───── INFORMATION GIVEN ─────
/-- The fields of an instruction's encoding that name c or v registers (R77, R128). A field that names a v register is five
bits wide outside the V-forms, so a raise may set its bit 4, which R63 makes illegal. The 32-bit `nop` is the encoding of
`add c0, c0, c0` (R77), so its three fields take part. -/
def regFields : Instr → List (Nat × Nat × Nat)
  | .nop => wordFields [0, 1, 2]
  | .add _ _ _ _ => wordFields [0, 1, 2]
  | .sub _ _ _ _ => wordFields [0, 1, 2]
  | .and _ _ _ _ => wordFields [0, 1, 2]
  | .or _ _ _ _ => wordFields [0, 1, 2]
  | .xor _ _ _ _ => wordFields [0, 1, 2]
  | .shl _ _ _ _ => wordFields [0, 1, 2]
  | .shr _ _ _ _ => wordFields [0, 1, 2]
  | .sar _ _ _ _ => wordFields [0, 1, 2]
  | .mul _ _ _ _ => wordFields [0, 1, 2]
  | .mulh _ _ _ _ => wordFields [0, 1, 2]
  | .mulhz _ _ _ _ => wordFields [0, 1, 2]
  | .div _ _ _ _ => wordFields [0, 1, 2]
  | .divz _ _ _ _ => wordFields [0, 1, 2]
  | .rem _ _ _ _ => wordFields [0, 1, 2]
  | .remz _ _ _ _ => wordFields [0, 1, 2]
  | .min _ _ _ _ => wordFields [0, 1, 2]
  | .max _ _ _ _ => wordFields [0, 1, 2]
  | .minz _ _ _ _ => wordFields [0, 1, 2]
  | .maxz _ _ _ _ => wordFields [0, 1, 2]
  | .clm _ _ _ _ => wordFields [0, 1, 2]
  | .clmh _ _ _ _ => wordFields [0, 1, 2]
  | .clz _ _ _ => wordFields [0, 1]
  | .ctz _ _ _ => wordFields [0, 1]
  | .pcnt _ _ _ => wordFields [0, 1]
  | .bswp _ _ _ => wordFields [0, 1]
  | .mov _ _ _ => wordFields [0, 1]
  | .sext8 _ _ _ => wordFields [0, 1]
  | .sext16 _ _ _ => wordFields [0, 1]
  | .sext32 _ _ _ => wordFields [0, 1]
  | .zext8 _ _ _ => wordFields [0, 1]
  | .zext16 _ _ _ => wordFields [0, 1]
  | .zext32 _ _ _ => wordFields [0, 1]
  | .sel _ _ _ _ _ => wordFields [0, 1, 2]
  | .shli _ _ _ _ => wordFields [0, 1]
  | .shri _ _ _ _ => wordFields [0, 1]
  | .sari _ _ _ _ => wordFields [0, 1]
  | .addi _ _ _ _ => wordFields [0, 1]
  | .andi _ _ _ _ => wordFields [0, 1]
  | .ori _ _ _ _ => wordFields [0, 1]
  | .xori _ _ _ _ => wordFields [0, 1]
  | .lhi _ _ _ => wordFields [0]
  | .bfx _ _ _ _ _ => wordFields [0, 1]
  | .bfi _ _ _ _ _ => wordFields [0, 1]
  | .cbnd _ _ _ _ => wordFields [0, 1, 2]
  | .cprm _ _ _ _ => wordFields [0, 1, 2]
  | .cget _ _ _ _ => wordFields [0, 1]
  | .cfrz _ _ _ => wordFields [0, 1]
  | .cmv _ _ _ => wordFields [0, 1]
  | .ctst _ _ _ => wordFields [0, 1]
  | .cadd _ _ _ _ => wordFields [0, 1, 2]
  | .cmint _ _ _ _ => wordFields [0, 1, 2]
  | .caddImm _ _ _ _ => wordFields [0, 1]
  | .cmp _ _ _ _ _ _ _ => compFields [1, 2]
  | .cmpi _ _ _ _ _ _ _ => compFields [1]
  | .fcmp _ _ _ _ _ _ _ => compFields [1, 2]
  | .jr _ _ _ => wordFields [0, 1]
  | .ret _ _ => wordFields [1]
  | .mvxToE _ _ _ => wordFields [1]
  | .mvxFromE _ _ _ => wordFields [0]
  | .ld _ _ _ _ _ => wordFields [0, 1]
  | .st _ _ _ _ _ => wordFields [0, 1]
  | .ldF _ _ _ _ _ => wordFields [0, 1]
  | .ldFc _ _ _ _ _ => wordFields [0, 1]
  | .stE _ _ _ _ _ => wordFields [0, 1]
  | .ldc _ _ _ _ => wordFields [0, 1]
  | .stc _ _ _ _ => wordFields [0, 1]
  | .vld _ _ _ _ => wordFields [0, 1]
  | .vst _ _ _ _ => wordFields [0, 1]
  | .vlds _ _ _ _ _ => wordFields [0, 1, 2]
  | .vsts _ _ _ _ _ => wordFields [0, 1, 2]
  | .vldg _ _ _ _ _ => wordFields [0, 1, 2]
  | .vstx _ _ _ _ _ => wordFields [0, 1, 2]
  | .pushm _ _ _ => wordFields [0, 1]
  | .popm _ _ _ => wordFields [0, 1]
  | .amoAdd _ _ _ _ _ => wordFields [0, 1, 2]
  | .amoAnd _ _ _ _ _ => wordFields [0, 1, 2]
  | .amoOr _ _ _ _ _ => wordFields [0, 1, 2]
  | .amoXor _ _ _ _ _ => wordFields [0, 1, 2]
  | .amoMin _ _ _ _ _ => wordFields [0, 1, 2]
  | .amoMax _ _ _ _ _ => wordFields [0, 1, 2]
  | .amoMinz _ _ _ _ _ => wordFields [0, 1, 2]
  | .amoMaxz _ _ _ _ _ => wordFields [0, 1, 2]
  | .amoSwp _ _ _ _ _ => wordFields [0, 1, 2]
  | .amoCas _ _ _ _ _ => wordFields [0, 1, 2]
  | .vamoAdd _ _ _ _ _ => wordFields [0, 1, 2]
  | .vamoAnd _ _ _ _ _ => wordFields [0, 1, 2]
  | .vamoOr _ _ _ _ _ => wordFields [0, 1, 2]
  | .vamoXor _ _ _ _ _ => wordFields [0, 1, 2]
  | .vamoMin _ _ _ _ _ => wordFields [0, 1, 2]
  | .vamoMax _ _ _ _ _ => wordFields [0, 1, 2]
  | .vamoMinz _ _ _ _ _ => wordFields [0, 1, 2]
  | .vamoMaxz _ _ _ _ _ => wordFields [0, 1, 2]
  | .vamoSwp _ _ _ _ _ => wordFields [0, 1, 2]
  | .acc _ _ _ _ _ => wordFields [1, 2]
  | .maccMx8 _ _ _ _ => wordFields [0, 1, 2]
  | .maccMx4 _ _ _ _ => wordFields [0, 1, 2]
  | .seal _ _ _ _ => wordFields [1]
  | .feSet _ _ _ => wordFields [1, 2]
  | .feClr _ _ _ => wordFields [1, 2]
  | .vadd _ _ _ _ _ _ => vectFields [0, 1, 2]
  | .vsub _ _ _ _ _ _ => vectFields [0, 1, 2]
  | .vmul _ _ _ _ _ _ => vectFields [0, 1, 2]
  | .vmin _ _ _ _ _ _ => vectFields [0, 1, 2]
  | .vmax _ _ _ _ _ _ => vectFields [0, 1, 2]
  | .vabs _ _ _ _ => vectFields [0, 1]
  | .vneg _ _ _ _ => vectFields [0, 1]
  | .vdiv _ _ _ _ _ _ => vectFields [0, 1, 2]
  | .vsqrt _ _ _ _ _ => vectFields [0, 1]
  | .vfma _ _ _ _ _ _ => vectFields [0, 1, 2]
  | .vfms _ _ _ _ _ _ => vectFields [0, 1, 2]
  | .vfnma _ _ _ _ _ _ => vectFields [0, 1, 2]
  | .vfnms _ _ _ _ _ _ => vectFields [0, 1, 2]
  | .vrcp _ _ _ _ => vectFields [0, 1]
  | .vrsq _ _ _ _ => vectFields [0, 1]
  | .vex2 _ _ _ _ => vectFields [0, 1]
  | .vlg2 _ _ _ _ => vectFields [0, 1]
  | .vtanh _ _ _ _ => vectFields [0, 1]
  | .vsin _ _ _ _ => vectFields [0, 1]
  | .vcvt _ _ _ _ _ _ => vectFields [0, 1]
  | .vdot _ _ _ _ _ _ => vectFields [0, 1, 2]
  | .vredsum _ _ _ _ _ => vectFields [0, 1]
  | .vredmax _ _ _ _ => vectFields [0, 1]
  | .vredmin _ _ _ _ => vectFields [0, 1]
  | .vredx _ _ _ _ => vectFields [1, 2]
  | .vcmp _ _ _ _ _ _ _ => vectFields [0, 1, 2]
  | .vand _ _ _ _ => vectFields [0, 1, 2]
  | .vor _ _ _ _ => vectFields [0, 1, 2]
  | .vxor _ _ _ _ => vectFields [0, 1, 2]
  | .vsel _ _ _ _ _ => vectFields [0, 1, 2]
  | .viadd _ _ _ _ _ => vectFields [0, 1, 2]
  | .visub _ _ _ _ _ => vectFields [0, 1, 2]
  | .vimul _ _ _ _ _ => vectFields [0, 1, 2]
  | .vshl _ _ _ _ _ => vectFields [0, 1, 2]
  | .vshr _ _ _ _ _ => vectFields [0, 1, 2]
  | .vsar _ _ _ _ _ => vectFields [0, 1, 2]
  | .vpcnt _ _ _ _ => vectFields [0, 1]
  | .vclm _ _ _ _ _ => vectFields [0, 1, 2]
  | .vperm _ _ _ _ _ => vectFields [0, 1, 2]
  | .vshuf _ _ _ _ _ => vectFields [0, 1]
  | .vslideUp _ _ _ _ _ => vectFields [0, 1]
  | .vslideDn _ _ _ _ _ => vectFields [0, 1]
  | .vsplat _ _ _ _ => vectFields [0, 1]
  | .vins _ _ _ _ _ => vectFields [0, 1]
  | .vext _ _ _ _ _ => vectFields [0, 1]
  | .vmov _ _ _ _ => vectFields [0, 1]
  | .sbindIn _ _ _ _ => wordFields [0, 2]
  | .sbindOut _ _ _ _ => wordFields [0, 2]
  | .sfree _ _ => wordFields [0]
  | .sskip _ _ _ => wordFields [0, 1]
  | .chset _ _ _ => wordFields [1]
  | .chst _ _ _ => wordFields [0]
  | .snd _ _ _ => wordFields [1]
  | .sndv _ _ _ => wordFields [1]
  | .bsnd _ _ _ => wordFields [1]
  | .rcv _ _ _ => wordFields [0]
  | .rcvv _ _ _ => wordFields [0]
  | .brcv _ _ _ => wordFields [1]
  | .alt _ _ _ => wordFields [0]
  | .altP _ _ _ => wordFields [0]
  | .altD _ _ _ _ => wordFields [0]
  | .altPD _ _ _ _ => wordFields [0]
  | .mxq _ _ _ _ _ => wordFields [0, 1, 2]
  | .cpq _ _ _ _ _ => wordFields [0, 1, 2]
  | .jwait _ _ => wordFields [1]
  | .jst _ _ _ => wordFields [0, 1]
  | .wtu _ _ => wordFields [1]
  | .rdt _ _ => wordFields [0]
  | .spwn _ _ _ _ => wordFields [1, 2]
  | .ckpt _ _ => wordFields [1]
  | .mig _ _ => wordFields [1]
  | .sstat _ _ _ => wordFields [0]
  | .csrr _ _ _ => wordFields [0]
  | .csrw _ _ _ => wordFields [1]
  | .csrx _ _ _ _ => wordFields [0, 1]
  | .trap _ _ => wordFields [1]
  | .dbg _ _ => wordFields [1]
  | .rmap _ _ _ => wordFields [0, 1]
  | .chmint _ _ _ => wordFields [0, 1]
  | .pmint _ _ _ => wordFields [0, 1]
  | .mov16 _ _ => halfFields [0, 1]
  | .addi16 _ _ _ => halfFields [0, 1]
  | .add16 _ _ => halfFields [0, 1]
  | .ld16 _ _ _ => halfFields [0, 1]
  | .st16 _ _ _ => halfFields [0, 1]
  | .snd16 _ _ => halfFields [1]
  | .rcv16 _ _ => halfFields [0]
  | _ => []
─────
WORK TO BE COMPLETED:
Would you report every line of the entries above containing the word "halfFields"?

RESULT OF THIS TASK:
  | .mov16 _ _ => halfFields [0, 1]
  | .addi16 _ _ _ => halfFields [0, 1]
  | .add16 _ _ => halfFields [0, 1]
  | .ld16 _ _ _ => halfFields [0, 1]
  | .st16 _ _ _ => halfFields [0, 1]
  | .snd16 _ _ => halfFields [1]
  | .rcv16 _ _ => halfFields [0]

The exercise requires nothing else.